Task statement: Please retype all the data below exactly, line for line.

Data for review:
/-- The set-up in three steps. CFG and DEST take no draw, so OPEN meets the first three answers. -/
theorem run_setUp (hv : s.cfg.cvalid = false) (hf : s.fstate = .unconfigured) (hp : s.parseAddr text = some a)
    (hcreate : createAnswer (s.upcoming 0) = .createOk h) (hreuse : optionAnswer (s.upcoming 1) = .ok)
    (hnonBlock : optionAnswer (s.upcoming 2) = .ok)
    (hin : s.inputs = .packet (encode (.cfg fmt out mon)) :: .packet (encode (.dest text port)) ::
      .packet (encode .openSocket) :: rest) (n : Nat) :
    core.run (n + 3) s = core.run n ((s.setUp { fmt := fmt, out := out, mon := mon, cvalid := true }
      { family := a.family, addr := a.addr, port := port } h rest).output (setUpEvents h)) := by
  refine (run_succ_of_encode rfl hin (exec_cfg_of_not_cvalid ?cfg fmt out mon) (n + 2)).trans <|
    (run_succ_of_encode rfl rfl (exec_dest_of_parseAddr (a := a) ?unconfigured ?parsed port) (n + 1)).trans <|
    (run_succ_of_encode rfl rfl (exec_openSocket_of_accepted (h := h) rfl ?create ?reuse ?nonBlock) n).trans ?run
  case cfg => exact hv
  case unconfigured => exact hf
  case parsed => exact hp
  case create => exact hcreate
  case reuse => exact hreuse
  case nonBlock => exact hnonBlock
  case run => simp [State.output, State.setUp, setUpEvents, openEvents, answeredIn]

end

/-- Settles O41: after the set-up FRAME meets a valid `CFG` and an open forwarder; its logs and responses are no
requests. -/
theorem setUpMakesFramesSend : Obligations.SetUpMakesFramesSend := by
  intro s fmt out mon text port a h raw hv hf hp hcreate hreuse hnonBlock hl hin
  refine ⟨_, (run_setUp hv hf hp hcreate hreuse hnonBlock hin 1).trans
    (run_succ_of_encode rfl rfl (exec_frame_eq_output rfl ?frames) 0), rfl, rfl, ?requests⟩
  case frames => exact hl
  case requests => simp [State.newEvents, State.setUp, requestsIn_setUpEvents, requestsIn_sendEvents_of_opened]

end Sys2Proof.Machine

Response area:
/-- The set-up in three steps. CFG and DEST take no draw, so OPEN meets the first three answers. -/
theorem run_setUp (hv : s.cfg.cvalid = false) (hf : s.fstate = .unconfigured) (hp : s.parseAddr text = some a)
    (hcreate : createAnswer (s.upcoming 0) = .createOk h) (hreuse : optionAnswer (s.upcoming 1) = .ok)
    (hnonBlock : optionAnswer (s.upcoming 2) = .ok)
    (hin : s.inputs = .packet (encode (.cfg fmt out mon)) :: .packet (encode (.dest text port)) ::
      .packet (encode .openSocket) :: rest) (n : Nat) :
    core.run (n + 3) s = core.run n ((s.setUp { fmt := fmt, out := out, mon := mon, cvalid := true }
      { family := a.family, addr := a.addr, port := port } h rest).output (setUpEvents h)) := by
  refine (run_succ_of_encode rfl hin (exec_cfg_of_not_cvalid ?cfg fmt out mon) (n + 2)).trans <|
    (run_succ_of_encode rfl rfl (exec_dest_of_parseAddr (a := a) ?unconfigured ?parsed port) (n + 1)).trans <|
    (run_succ_of_encode rfl rfl (exec_openSocket_of_accepted (h := h) rfl ?create ?reuse ?nonBlock) n).trans ?run
  case cfg => exact hv
  case unconfigured => exact hf
  case parsed => exact hp
  case create => exact hcreate
  case reuse => exact hreuse
  case nonBlock => exact hnonBlock
  case run => simp [State.output, State.setUp, setUpEvents, openEvents, answeredIn]

end

/-- Settles O41: after the set-up FRAME meets a valid `CFG` and an open forwarder; its logs and responses are no
requests. -/
theorem setUpMakesFramesSend : Obligations.SetUpMakesFramesSend := by
  intro s fmt out mon text port a h raw hv hf hp hcreate hreuse hnonBlock hl hin
  refine ⟨_, (run_setUp hv hf hp hcreate hreuse hnonBlock hin 1).trans
    (run_succ_of_encode rfl rfl (exec_frame_eq_output rfl ?frames) 0), rfl, rfl, ?requests⟩
  case frames => exact hl
  case requests => simp [State.newEvents, State.setUp, requestsIn_setUpEvents, requestsIn_sendEvents_of_opened]

end Sys2Proof.Machine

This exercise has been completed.